OA Peter Dirsch aus der Abteilung für Zahnärztliche Chirurgie stellte die Möglichkeiten der digitalen Volumentomographie (DVT) dar, die eine dreidimensionale Darstellung der Hartgewebsstrukturen des Mundes erlaubt. Eindrucksvoll lassen sich mit diesem Gerät dreidimensional knöcherne parodontale Defekte, Nerv-Verläufe und das Knochenbett für die Aufnahme eines Zahnimplantats darstellen. Insbesondere bei voll impaktierten Weisheitszähnen erlaubt das DVT eine genaue Darstellung der Lagebeziehung zwischen Zahnwurzel und Nerv, so dass eine risikoarme Entfernung des Zahnes möglich ist. Dr. Sebastian Becher aus der Abteilung für Parodontologie zeigte in seinem Vortrag die Möglichkeiten der parodontalen Regeneration mit Knochersatzmaterialien und Schmelz-Matrix-Protein-Derivaten. Dabei ging er insbesondere auf die Fragestellung der Kombination beider Verfahren ein. Er schilderte anhand klinischer Fallbeispiele das operative Verfahren und stellte es kritisch vor dem Hintergrund der verfügbaren wissenschaftlichen Literatur dar.

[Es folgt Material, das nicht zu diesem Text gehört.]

-- ==== Sys2Proof/Tests/Slice0.lean ====
section
/-! SUPPORT. Small tests on fixed values, each expected value from spec/ (most from spec/95_test_vectors.md, whose vector
a comment names), and a witness for the hypotheses of every statement that has some. -/

namespace Sys2Proof.Tests

open Sys2Proof Sys2Proof.Machine

/-! Helpers -/

/-- The machine after reset with the word `w` at PC. -/
def at0 (w : Nat) : State := State.reset.withFetchWord 16 w

/-- `s` with registers set. -/
def withRegs (s : State) : List (RegIx × Byte) → State
  | [] => s
  | (x, b) :: r => withRegs (s.setReg x b) r

/-- `s` with bytes of memory set. -/
def withMem (s : State) : List (Nat × Byte) → State
  | [] => s
  | (a, b) :: r => withMem (s.memWrite a b) r

/-- `s` with `n` entries on the stack, each 0x0202. -/
def withStack (s : State) (n : Fin 17) : State := { s with sp := n, stack := Vector.replicate 16 0x0202#16 }

/-- `step` answers a next state that satisfies `p`. -/
def after (s : State) (p : State → Bool) : Bool :=
  match step s with
  | .next t => p t
  | .fault _ => false
  | .refused _ => false

/-- No output but the idle ones. -/
def quiet (t : State) : Bool := decide (t.out = ⟨false, .none, 0, false⟩)

/-! Decoding: every constructor from a word of the spec's encoding of it (spec/30_encoding.md R65), the first of each
group from spec/95_test_vectors.md. -/

theorem test_decode_cls : decode 0x00E0#16 = .instr .cls := by decide
theorem test_decode_ret : decode 0x00EE#16 = .instr .ret := by decide
theorem test_decode_jp : decode 0x1ABC#16 = .instr (.jp 0xABC#12) := by decide
theorem test_decode_call : decode 0x220A#16 = .instr (.call 0x20A#12) := by decide
theorem test_decode_seImm : decode 0x3AFF#16 = .instr (.seImm 0xA#4 0xFF#8) := by decide
theorem test_decode_sneImm : decode 0x4A01#16 = .instr (.sneImm 0xA#4 0x01#8) := by decide
theorem test_decode_seReg : decode 0x5120#16 = .instr (.seReg 0x1#4 0x2#4) := by decide
theorem test_decode_ldImm : decode 0x6A42#16 = .instr (.ldImm 0xA#4 0x42#8) := by decide
theorem test_decode_addImm : decode 0x71FF#16 = .instr (.addImm 0x1#4 0xFF#8) := by decide
theorem test_decode_ldReg : decode 0x8EF0#16 = .instr (.ldReg 0xE#4 0xF#4) := by decide
theorem test_decode_orReg : decode 0x8121#16 = .instr (.orReg 0x1#4 0x2#4) := by decide
theorem test_decode_andReg : decode 0x8122#16 = .instr (.andReg 0x1#4 0x2#4) := by decide
theorem test_decode_xorReg : decode 0x8123#16 = .instr (.xorReg 0x1#4 0x2#4) := by decide
theorem test_decode_addReg : decode 0x8AB4#16 = .instr (.addReg 0xA#4 0xB#4) := by decide
theorem test_decode_sub : decode 0x8125#16 = .instr (.sub 0x1#4 0x2#4) := by decide
theorem test_decode_shr : decode 0x8306#16 = .instr (.shr 0x3#4 0x0#4) := by decide
theorem test_decode_subn : decode 0x8127#16 = .instr (.subn 0x1#4 0x2#4) := by decide
theorem test_decode_shl : decode 0x801E#16 = .instr (.shl 0x0#4 0x1#4) := by decide
theorem test_decode_sneReg : decode 0x9AB0#16 = .instr (.sneReg 0xA#4 0xB#4) := by decide
theorem test_decode_ldI : decode 0xA2F0#16 = .instr (.ldI 0x2F0#12) := by decide
theorem test_decode_jpV0 : decode 0xB210#16 = .instr (.jpV0 0x210#12) := by decide
theorem test_decode_rnd : decode 0xC30F#16 = .instr (.rnd 0x3#4 0x0F#8) := by decide
theorem test_decode_drw : decode 0xD125#16 = .instr (.drw 0x1#4 0x2#4 0x5#4) := by decide
theorem test_decode_skp : decode 0xE29E#16 = .instr (.skp 0x2#4) := by decide
theorem test_decode_sknp : decode 0xE2A1#16 = .instr (.sknp 0x2#4) := by decide
theorem test_decode_ldVxDt : decode 0xF507#16 = .instr (.ldVxDt 0x5#4) := by decide
theorem test_decode_ldVxK : decode 0xF30A#16 = .instr (.ldVxK 0x3#4) := by decide
theorem test_decode_ldDtVx : decode 0xF515#16 = .instr (.ldDtVx 0x5#4) := by decide
theorem test_decode_ldStVx : decode 0xF518#16 = .instr (.ldStVx 0x5#4) := by decide
theorem test_decode_addI : decode 0xF21E#16 = .instr (.addI 0x2#4) := by decide
theorem test_decode_ldF : decode 0xF429#16 = .instr (.ldF 0x4#4) := by decide
theorem test_decode_ldB : decode 0xF533#16 = .instr (.ldB 0x5#4) := by decide
theorem test_decode_storeRegs : decode 0xF255#16 = .instr (.storeRegs 0x2#4) := by decide
theorem test_decode_loadRegs : decode 0xF265#16 = .instr (.loadRegs 0x2#4) := by decide

/-- The unknown words F10 to F19 of spec/95_test_vectors.md. -/
theorem test_decode_unknown :
    [0x0000#16, 0x0123#16, 0x00FF#16, 0x5121#16, 0x9AB1#16, 0x8128#16, 0x812F#16, 0xE19F#16, 0xF0FF#16, 0xF075#16].all
      (fun w => decide (decode w = .unknown w)) = true := by decide

/-- spec/30_encoding.md R74: `SHR V3` assembles to 0x8306; the other words are those of programs P1 to P3. -/
theorem test_encode : encode (.shr 0x3#4 0x0#4) = 0x8306#16 ∧ encode (.jp 0x20C#12) = 0x120C#16 ∧
    encode (.ldB 0x0#4) = 0xF033#16 ∧ encode (.drw 0x1#4 0x2#4 0x5#4) = 0xD125#16 ∧
    encodeBytes (.ldI 0x300#12) = (0xA3#8, 0x00#8) := by decide

/-- The rows of spec/opcode_table.json, mask and match, in its order. -/
theorem test_opcode_map : opcodeMap.map opcodeRow =
    [(0xFFFF#16, 0x00E0#16), (0xFFFF#16, 0x00EE#16), (0xF000#16, 0x1000#16), (0xF000#16, 0x2000#16),
      (0xF000#16, 0x3000#16), (0xF000#16, 0x4000#16), (0xF00F#16, 0x5000#16), (0xF000#16, 0x6000#16),
      (0xF000#16, 0x7000#16), (0xF00F#16, 0x8000#16), (0xF00F#16, 0x8001#16), (0xF00F#16, 0x8002#16)] ++
    [(0xF00F#16, 0x8003#16), (0xF00F#16, 0x8004#16), (0xF00F#16, 0x8005#16), (0xF00F#16, 0x8006#16),
      (0xF00F#16, 0x8007#16), (0xF00F#16, 0x800E#16), (0xF00F#16, 0x9000#16), (0xF000#16, 0xA000#16),
      (0xF000#16, 0xB000#16), (0xF000#16, 0xC000#16), (0xF000#16, 0xD000#16)] ++
    [(0xF0FF#16, 0xE09E#16), (0xF0FF#16, 0xE0A1#16), (0xF0FF#16, 0xF007#16), (0xF0FF#16, 0xF00A#16),
      (0xF0FF#16, 0xF015#16), (0xF0FF#16, 0xF018#16), (0xF0FF#16, 0xF01E#16), (0xF0FF#16, 0xF029#16),
      (0xF0FF#16, 0xF033#16), (0xF0FF#16, 0xF055#16), (0xF0FF#16, 0xF065#16)] := by decide

/-- The host's numbering: the whole opcode is the first word; bits above `nbits` are zero. -/
theorem test_decodeTableWord : decodeTableWord 16 0x8AB4 = some (.addReg 0xA#4 0xB#4) ∧
    decodeTableWord 16 0xD125 = some (.drw 0x1#4 0x2#4 0x5#4) ∧ decodeTableWord 16 0x5121 = none := by decide

/-! WellFormed: no term of `Instr` is ill formed (spec/30_encoding.md R61: every value of every field is legal), so the
check refuses none; what is ill formed is a word, and the decoder refuses it (`test_decode_unknown`). -/

theorem test_wellFormed_smoke : (opcodeMap ++ [Instr.ldImm 0xF#4 0xFF#8, Instr.drw 0xF#4 0xF#4 0x0#4, Instr.shl 0x3#4 0xF#4]).all
    Instr.wellFormed = true := by decide

theorem test_wellFormed_refusedWord : decode 0x8AB8#16 = .unknown 0x8AB8#16 ∧ decodeTableWord 16 0x8AB8 = none := by
  decide

/-! Control transfer (spec/95_test_vectors.md family B and S9) -/

/-- B4, B5. -/
theorem test_ret : after (withStack (at0 0x00EE) 1)
      (fun t => t.pc == 0x0202 && t.sp == 0 && t.entry 0 == 0x0202 && quiet t) = true ∧
    after (at0 0x00EE) (fun t => t.pc == 0x0202 && t.sp == 0 && t.out == ⟨false, .stackUnderflow, 0x00EE, false⟩) = true :=
  by decide

/-- B1. -/
theorem test_jp : after (at0 0x1ABC) (fun t => t.pc == 0x0ABC && quiet t) = true := by decide

/-- B3, B6. -/
theorem test_call : after (at0 0x2300) (fun t => t.pc == 0x0300 && t.sp == 1 && t.entry 0 == 0x0202 && quiet t) = true ∧
    after (withStack (at0 0x2300) 16)
      (fun t => t.pc == 0x0202 && t.sp == 16 && t.out == ⟨false, .stackOverflow, 0x2300, false⟩) = true := by decide

/-- B7: the pushed address is not masked. -/
theorem test_call_top : after (({ State.reset with pc := 0x0FFE } : State).withFetchWord 16 0x2300)
    (fun t => t.pc == 0x0300 && t.entry 0 == 0x1000) = true := by decide

/-- S9.3, S9.4. -/
theorem test_seImm : after (withRegs (at0 0x3AFF) [(0xA, 0xFF)]) (fun t => t.pc == 0x0204) = true ∧
    after (withRegs (at0 0x3AFF) [(0xA, 0xFE)]) (fun t => t.pc == 0x0202) = true := by decide

/-- B10: the skip wraps at 16 bits. -/
theorem test_seImm_wraps : after (({ State.reset with pc := 0xFFFE } : State).withFetchWord 16 0x3000)
    (fun t => t.pc == 0x0002) = true := by decide

/-- S9.5, S9.6. -/
theorem test_sneImm : after (withRegs (at0 0x4A00) [(0xA, 0x00)]) (fun t => t.pc == 0x0202) = true ∧
    after (withRegs (at0 0x4A00) [(0xA, 0x01)]) (fun t => t.pc == 0x0204) = true := by decide

/-- S9.9, S9.10. -/
theorem test_seReg : after (withRegs (at0 0x5AB0) [(0xA, 0x7F), (0xB, 0x7F)]) (fun t => t.pc == 0x0204) = true ∧
    after (withRegs (at0 0x5AB0) [(0xA, 0x7F), (0xB, 0x80)]) (fun t => t.pc == 0x0202) = true := by decide

/-- S9.11, S9.12. -/
theorem test_sneReg : after (withRegs (at0 0x9AB0) [(0xA, 0x7F), (0xB, 0x80)]) (fun t => t.pc == 0x0204) = true ∧
    after (withRegs (at0 0x9AB0) [(0xA, 0x7F), (0xB, 0x7F)]) (fun t => t.pc == 0x0202) = true := by decide

/-- B8, B9. -/
theorem test_jpV0 : after (withRegs (at0 0xB210) [(0, 0x04)]) (fun t => t.pc == 0x0214) = true ∧
    after (withRegs (at0 0xBFFF) [(0, 0xFF)]) (fun t => t.pc == 0x10FE) = true := by decide

/-! Load, arithmetic, logic (family A) -/

/-- A1, A2. -/
theorem test_ldImm : after (withRegs (at0 0x6A42) [(0xA, 0x99)]) (fun t => t.reg 0xA == 0x42 && t.pc == 0x0202) = true ∧
    after (at0 0x6F07) (fun t => t.reg 0xF == 0x07) = true := by decide

/-- A4, A10. -/
theorem test_addImm : after (withRegs (at0 0x70FF) [(0, 0x01), (0xF, 0x01)])
      (fun t => t.reg 0 == 0x00 && t.reg 0xF == 0x01) = true ∧
    after (withRegs (at0 0x7F05) [(0xF, 0xFE)]) (fun t => t.reg 0xF == 0x03) = true := by decide

/-- A6. -/
theorem test_ldReg : after (withRegs (at0 0x8010) [(0, 0x11), (1, 0x22)])
    (fun t => t.reg 0 == 0x22 && t.reg 1 == 0x22) = true := by decide

/-- A7, A12. -/
theorem test_orReg : after (withRegs (at0 0x8011) [(0, 0x5A), (1, 0x0F)]) (fun t => t.reg 0 == 0x5F) = true ∧
    after (withRegs (at0 0x8FF1) [(0xF, 0x80)]) (fun t => t.reg 0xF == 0x80) = true := by decide

/-- A8. -/
theorem test_andReg : after (withRegs (at0 0x8012) [(0, 0x5A), (1, 0x0F)]) (fun t => t.reg 0 == 0x0A) = true := by decide

/-- A9. -/
theorem test_xorReg : after (withRegs (at0 0x8013) [(0, 0x5A), (1, 0x0F)]) (fun t => t.reg 0 == 0x55) = true := by decide

/-- A21, A22. -/
theorem test_addReg : after (withRegs (at0 0x8014) [(0, 0x80), (1, 0x7F)])
      (fun t => t.reg 0 == 0xFF && t.reg 0xF == 0) = true ∧
    after (withRegs (at0 0x8014) [(0, 0x80), (1, 0x80)]) (fun t => t.reg 0 == 0 && t.reg 0xF == 1) = true := by decide

/-- A50, A52: the flag is written last and the old `VF` is the operand. -/
theorem test_addReg_vf : after (withRegs (at0 0x8F14) [(0xF, 0xF0), (1, 0x20)]) (fun t => t.reg 0xF == 1) = true ∧
    after (withRegs (at0 0x80F4) [(0, 0xFF), (0xF, 0x01)]) (fun t => t.reg 0 == 0 && t.reg 0xF == 1) = true := by decide

/-- A31, A32. -/
theorem test_sub : after (withRegs (at0 0x8015) [(0, 0x05), (1, 0x07)])
      (fun t => t.reg 0 == 0xFE && t.reg 0xF == 0) = true ∧
    after (withRegs (at0 0x8015) [(0, 0x07), (1, 0x07)]) (fun t => t.reg 0 == 0 && t.reg 0xF == 1) = true := by decide

/-- A30, A33. -/
theorem test_subn : after (withRegs (at0 0x8017) [(0, 0x07), (1, 0x05)])
      (fun t => t.reg 0 == 0xFE && t.reg 0xF == 0) = true ∧
    after (withRegs (at0 0x8017) [(0, 0x00), (1, 0x01)]) (fun t => t.reg 0 == 1 && t.reg 0xF == 1) = true := by decide

/-- A43, with `Vy` = AA ignored; A55. -/
theorem test_shr : after (withRegs (at0 0x8016) [(0, 0x81), (1, 0xAA)])
      (fun t => t.reg 0 == 0x40 && t.reg 1 == 0xAA && t.reg 0xF == 1) = true ∧
    after (withRegs (at0 0x8F06) [(0xF, 0x03)]) (fun t => t.reg 0xF == 1) = true := by decide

Den Abschluss des Symposiums bildete der Vortrag von OA Dr. Eckhard Busche aus der Abteilung für Zahnärztliche Prothetik. Klar strukturiert beleuchtete er die schwierige Thematik der Diagnostik temporomandibulärer Dysfunktionen und stellte ein Ablaufdiagramm an das Ende seines Referats, an dem jeder Zahnarzt relativ einfach sein diagnostisches Prozedere ausrichten kann.

Besucherzahl, Qualität der Vorträge, der kollegiale Austausch zwischen Praktikern und Hochschulangehörigen sowie eine mit 16 Ausstellern reichhaltige Industrieausstellung machten dieses Symposium der Zahnmedizinischen Fakultät der Universität Witten/ Herdecke zu einem vollen Erfolg. Man darf jetzt schon auf das nächste Symposium gespannt sein, das im Herbst 2010 geplant ist.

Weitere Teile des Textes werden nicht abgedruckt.